- Cover art of The Little Panda Fighter
- Brazilian Portuguese: Ursinho da Pesada
- Directed by: Michelle Gabriel
- Written by: Ale McHaddo
- Produced by: Mauricio Milani
- Starring: Raul Schlosser Sidney Ross Aiden Wellby
- Edited by: Paulo Rebouças
- Music by: Renato Lemos
- Production company: Vídeo Brinquedo
- Distributed by: Morningstar Entertainment (North America)
- Release date: November 18, 2008;
- Running time: 51 minutes
- Country: Brazil
- Languages: English Portuguese

= The Little Panda Fighter =

The Little Panda Fighter (Ursinho da Pesada; Heavy Little Bear) is a 2008 Brazilian animated sports action comedy film directed by Michelle Gabriel. The film has drawn criticism as a mockbuster of the DreamWorks Animation film Kung Fu Panda. The film also received heavy criticism for its animation and plot. The film features the voices of Dan Green, David Brimmer, Erica Schroeder, Mike Pollock and Maddie Blaustein.

==Plot==
In a small town inhabited by anthropomorphic bears, a giant panda named Pancada works as a janitor at a boxing karate club called Bear Bar Box. He has dreams of one day becoming a professional dancer, despite everyone's indifference, and is in love with a brown bear waitress named Honey. His boss, a polar bear named Polaris, finds that his club is losing money, mostly due to his top boxer, Freak Teddy, winning every match he fights in. Despite wanting to go in and defeat Teddy himself, the property's manager, Grizzlepuss, informs Polaris that he is under contract not to.

Later that night, Pancada visits his dancing instructor, a small brown bear named Master Jin, who teaches him about loyalty. The next day, Polaris has found his old fighting costume—a two-piece black top, bottom and face mask—and tells Pancada to wash it for him. After Polaris tells Pancada his plan to secretly fight Freak Teddy in disguise, the latter leaves, attempting to keep a cool demeanor.

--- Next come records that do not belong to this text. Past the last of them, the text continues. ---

-- ==== Sys2Proof/Machine/Step.lean ====
section
/-! DEFINITION. The step: the command at the front of the queue, or the time engine's tick on an empty queue. -/

namespace Sys2Proof.Machine

/-- One step. The command at the front of the queue runs on the state with the queue's rest. On an empty queue
the time engine ticks once while PD_TIME is on, and with PD_TIME off the keep island's calendar counts on (R11, R237,
R265). -/
def step (s : State) : Host.Outcome State Fault Refusal :=
  match s.pending with
  | [] => .next (Sys2Proof.Machine.timeTick s)
  | c :: rest => exec c { s with pending := rest }

/-- The state with the command that a word spells at the front of its queue; no word spells one.
[log 8 DESIGN CHOICE] -/
def State.withFetchWord (s : State) (nbits w : Nat) : State :=
  match Sys2Proof.decodeTableWord nbits w with
  | some c => { s with pending := c :: s.pending }
  | none => s

end Sys2Proof.Machine
end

In the basement washroom, Pancada becomes distracted by the rhythm of the washer, resulting in the costume shrinking in the wash.

The day of the fight, a disguised Polaris is put in the ring with Freak Teddy, while Pancada goes to a dance competition. At the fight, the costume Polaris is wearing shrinks on him, causing him to look like a panda. This leads everyone to mistake Polaris as Pancada. Polaris wins the fight, while Pancada wins the dance competition under harsh criticism.

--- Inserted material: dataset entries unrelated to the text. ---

-- ==== Sys2Proof/Certificates/Slice0/Obligations.lean ====
section
/-! DEFINITION. The statements for the provers: what the commands do, what they leave alone, and what every step keeps. -/

namespace Sys2Proof.Machine

/-! Twist code. -/

/-- Strand j of task t is x, running in the instance i, and the SPINDLE unit permits the fetch of its next word. -/
def Running (s : State) (t : Fin 16) (j : Fin 8) (i : TaskInst) (x : Strand) : Prop :=
  s.strandOn t.val j.val = some (i, x) ∧ (s.fetchWord t.val j.val i x).2 = true

/-- The strand stands at a word that spells the instruction, whatever its unused fields hold (R127, R135, R136): a strand
runs no other. -/
def Stands (a : Instr) (i : TaskInst) (j : Fin 8) (x : Strand) : Prop := twistWord a = some (wordCanon (i.word j.val x))

/-- From s to u strand j of task t becomes y in the instance i, and nothing else of the module changes: no register,
no other task, no other strand. -/
def StrandStep (s u : State) (t : Fin 16) (j : Fin 8) (i : TaskInst) (y : Strand) : Prop :=
  u.task t.val = { s.task t.val with inst := some { i with strands := i.strands.set j.val y } } ∧
    (∀ n, n ≠ t.val → u.task n = s.task n) ∧ u = { s with tasks := { s.tasks with task := u.tasks.task } }

/-- The program counter moves to an address, by way of the loops that end there, and keeps 14 bits of it (R127); calls and
phase stay. -/
def MovesTo (x y : Strand) (pc : Nat) : Prop :=
  let r := jumpLoops x.calls.length x.loops pc
  y.loops = r.1 ∧ y.pc = r.2 % 2 ^ 14 ∧ y.calls = x.calls ∧ y.phase = x.phase

/-- Register gd takes v, g0 keeps reading 0, and every other register keeps its value. -/
def Writes (x y : Strand) (gd : Nat) (v : Word36) : Prop := ∀ r, y.reg r = if r = gd ∧ r ≠ 0 then v else x.reg r

/-- The five flags and the last tag of a strand. -/
def FlagsAre (y : Strand) (z n c v q : Bool) (lt : Tag) : Prop :=
  y.z = z ∧ y.n = n ∧ y.c = c ∧ y.v = v ∧ y.q = q ∧ y.lt = lt

/-- The instruction, where the strand stands at it, completes: gd takes v, the flags are as given, LT stays, and the strand
goes on at the next word. -/
def Completes (a : Instr) (s : State) (t : Fin 16) (j : Fin 8) (i : TaskInst) (x : Strand) (gd : Nat) (v : Word36)
    (z n c o q : Bool) : Prop :=
  Stands a i j x → ∃ u y, exec a s = .next u ∧ StrandStep s u t j i y ∧ MovesTo x y (x.pc + 1) ∧ Writes x y gd v ∧ FlagsAre y z n c o q x.lt

/-- The 36-bit word of an exact result. -/
def word36 (e : Int) : Word36 := BitVec.ofInt 36 e
/-- Does an exact result lie outside −2^35 to 2^35 − 1? -/
def over36 (e : Int) : Bool := decide (e < -2 ^ 35) || decide (2 ^ 35 ≤ e)
/-- sat36 of R128. -/
def clamp36 (e : Int) : Int := min (max e (-2 ^ 35)) (2 ^ 35 - 1)
/-- sat18 of R128. -/
def clamp18 (e : Int) : Int := min (max e (-131072)) 131071
/-- tdiv of R128: toward zero. -/
def quotient (a b : Int) : Int := a.sign * b.sign * ((a.natAbs / b.natAbs : Nat) : Int)
/-- rdiv of R128: nearest, ties away from zero. -/
def nearest (a b : Int) : Int := a.sign * b.sign * (((2 * a.natAbs + b.natAbs) / (2 * b.natAbs) : Nat) : Int)
/-- rsh of R128: division by 2^s, ties away from zero. -/
def roundShift (e : Int) (s : Nat) : Int := e.sign * (((e.natAbs + 2 ^ (s - 1)) / 2 ^ s : Nat) : Int)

The following day afterward, Pancada is approached by his crush, Honey. Impressed by his "win", Honey kisses Pancada on the cheek. Pancada erroneously believes that he is being congratulated for his dancing skills. However, a newspaper later arrives at the club, showing Pancada that he was mistaken for Polaris. After some words of wisdom from Master Jin, he approaches Polaris in his office, wanting to rematch Freak Teddy to be more rightfully praised. While Pancada undergoes brief training, his fight against Freak Teddy goes badly, and Pancada gives up on boxing.

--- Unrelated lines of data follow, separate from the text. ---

theorem State.writeCpl_in (s : State) (a1 : Completion) (h0 : a1.ring < 4) :
    RegsIn [.events, .viol] s (State.writeCpl s a1) := by
  have h := fun x => State.acAccess_in s 3 1 3 x 32 (by decide)
  unfold State.writeCpl
  extract_lets r n size base addr
  refine RegsIn.ite (fun _ => RegsIn.rfl) (fun _ => ?_)
  have h := h addr
  revert h
  generalize s.acAccess 3 1 3 addr 32 = p
  rcases p with ⟨t, _ | _⟩ <;> intro h <;> dsimp only
  · exact h.next (State.dmaError_in _ _ _) (by decide)
  · have w : ∀ (u : State) (b : Bool), RegsIn [.events, .viol] s u → RegsIn [.events, .viol] s (u.wrb (F.HRING_STATUS_blocked r) b) :=
      fun u b e => RegsIn.wrb _ _ .events e (of_decide_eq_true rfl) (by decide) (by simp only [F.HRING_STATUS_blocked, Bank.range]; omega)
        (by simp only [F.HRING_STATUS_blocked, Bank.range]; omega)
    refine RegsIn.ite (fun _ => ?_) (fun _ => ?_)
    · refine RegsIn.next (w _ _ ?_) (State.raiseSource_in _ _ _ _ (by omega)) (by decide)
      exact RegsIn.upd (h.next (State.emit_in _ _) (by decide))
    · refine w _ _ ?_
      exact RegsIn.upd (h.next (State.emit_in _ _) (by decide))

theorem State.complete_in (s : State) (a1 : HostCmd) (a2 : Nat) (a3 : Nat) (a4 : Nat) (a5 : Nat) :
    RegsIn [.events, .viol] s (State.complete s a1 a2 a3 a4 a5) := by
  unfold State.complete
  simp only
  refine RegsIn.ite (fun _ => RegsIn.rfl) (fun _ => RegsIn.ite (fun _ => State.dmaError_in _ _ _) (fun _ =>
    RegsIn.ite (fun _ => ?_) (fun _ => State.writeCpl_in _ _ a1.ring.isLt)))
  have hr := a1.ring.isLt
  exact RegsIn.wrb _ _ .events (RegsIn.upd RegsIn.rfl) (of_decide_eq_true rfl) (by decide)
    (by simp only [F.HRING_STATUS_blocked, Bank.range]; omega) (by simp only [F.HRING_STATUS_blocked, Bank.range]; omega)

theorem State.busyBits_in (s : State) :
    RegsIn [.events] s (State.busyBits s) := by
  unfold State.busyBits
  with_reducible repeat' first
    | assumption
    | exact RegsIn.rfl
    | (refine RegsIn.upTo _ _ ?_ ?_; rotate_left; intro y a ha hy; rotate_left)
    | (refine RegsIn.bitsSet _ _ _ ?_ ?_; rotate_left; intro y a ha hy; rotate_left)
    | (refine RegsIn.foldl _ _ ?_ ?_; rotate_left; intro y a ha hy; rotate_left)
    | refine RegsIn.wrb (F.HRING_STATUS_miller_busy _) _ .events ?_ (of_decide_eq_true rfl) (of_decide_eq_true rfl) (by simp only [F.HRING_STATUS_miller_busy, Bank.range]; omega) (by simp only [F.HRING_STATUS_miller_busy, Bank.range]; omega)
    | decide
    | exact Fin.isLt _
    | omega
    | dsimp -zeta only

theorem State.holdCmd_in (s : State) (a1 : HostCmd) (a2 : Nat) (a3 : Option Nat) (a4 : Option Nat) :
    RegsIn [.events] s (State.holdCmd s a1 a2 a3 a4) := by
  unfold State.holdCmd
  with_reducible repeat' first
    | assumption
    | (extract_lets +onlyGivenNames z
       refine RegsIn.let z ?_ ?_
       subst z
       rotate_left
       clear_value z
       revert z
       intro y hy
       rotate_left)
    | (extract_lets +onlyGivenNames z; clear_value z; revert z; intro y)
    | exact RegsIn.rfl
    | apply RegsIn.next ?_ (State.busyBits_in _) ?_
    | refine RegsIn.upd ?_
    | decide
    | exact Fin.isLt _
    | omega
    | dsimp -zeta only

theorem State.finish_in (s : State) (a1 : MillerCmd → Bool) (a2 : Nat) (a3 : Nat) (a4 : Nat) (a5 : Nat) :
    RegsIn [.events, .viol] s (State.finish s a1 a2 a3 a4 a5) := by
  unfold State.finish
  with_reducible repeat' first
    | assumption
    | (extract_lets +onlyGivenNames z
       refine RegsIn.let z ?_ ?_
       subst z
       rotate_left
       clear_value z
       revert z
       intro y hy
       rotate_left)
    | (extract_lets +onlyGivenNames z; clear_value z; revert z; intro y)
    | exact RegsIn.rfl
    | refine RegsIn.ite ?_ ?_ <;> intro hc
    | (refine RegsIn.upTo _ _ ?_ ?_; rotate_left; intro y a ha hy; rotate_left)
    | (refine RegsIn.bitsSet _ _ _ ?_ ?_; rotate_left; intro y a ha hy; rotate_left)
    | (refine RegsIn.foldl _ _ ?_ ?_; rotate_left; intro y a ha hy; rotate_left)
    | apply RegsIn.next ?_ (State.busyBits_in _) ?_
    | apply RegsIn.next ?_ (State.complete_in _ _ _ _ _ _) ?_
    | refine RegsIn.upd ?_
    | decide
    | exact Fin.isLt _
    | omega
    | dsimp -zeta only

theorem State.hopState_in (s : State) :
    RegsIn [.hopper] s (State.hopState s) := by
  unfold State.hopState
  with_reducible repeat' first
    | assumption
    | exact RegsIn.rfl
    | refine RegsIn.ite ?_ ?_ <;> intro hc
    | refine RegsIn.wr F.HOPPER_STATUS_state _ .hopper ?_ (of_decide_eq_true rfl) (of_decide_eq_true rfl) (of_decide_eq_true rfl) (of_decide_eq_true rfl)
    | decide
    | exact Fin.isLt _
    | omega
    | dsimp -zeta only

After the fight, Pancada becomes a laughingstock again, and arrives to Polaris' office to inform him of the loss. However, Polaris informs Pancada that he had made a bet that the latter would lose the fight, thus becoming very wealthy. Before Polaris leaves, he transfers ownership of the club to Pancada. Grizzlepuss finally confronts Pancada about the scheme, though Pancada simply denies this.

After Polaris retires to the icy mountains, Pancada transforms the boxing club into a dance club.

==Cast==

| Character name | Brazilian voice actor | English voice actor |
|---|---|---|
| Pancada | Raul Schlosser | Dan Green |
| Polaris | Sidney Ross | David Brimmer |
| Honey / Beth | Claudia Victoria | Erica Schroeder |
| Freak Teddy / Teddy Thunders | Claudio Satrio | Dan Green |
| Master Xin | Charlie Mambertt | Mike Pollock |
| Grizzlepuss | Sidney Ross | Maddie Blaustein |

==Production==
The film was produced by animation studio Vídeo Brinquedo to coincide with the film Kung Fu Panda. The similarities that the film has with Kung Fu Panda have brought many to consider it a mockbuster, along with many of Vídeo Brinquedo's other films.

==Release and reception==
The film was released on DVD on November 18, 2008 to negative reviews from critics, primarily because of its similarities to Kung Fu Panda, which was released only a few months before. A columnist for the website Nster News wrote that, in comparison to Kung Fu Panda, The Little Panda Fighter is "a trashy uninspired rip-off with a similar plot and lower budget". Mike Jeavons of Channel Awesome stated that "the animation is terrible, the dialogue physically hurts, and the story is contrived and barely feels complete enough to fill the 50-minute runtime. The music is bad, the whole thing lacks imagination, and the characters and their motivations are awful".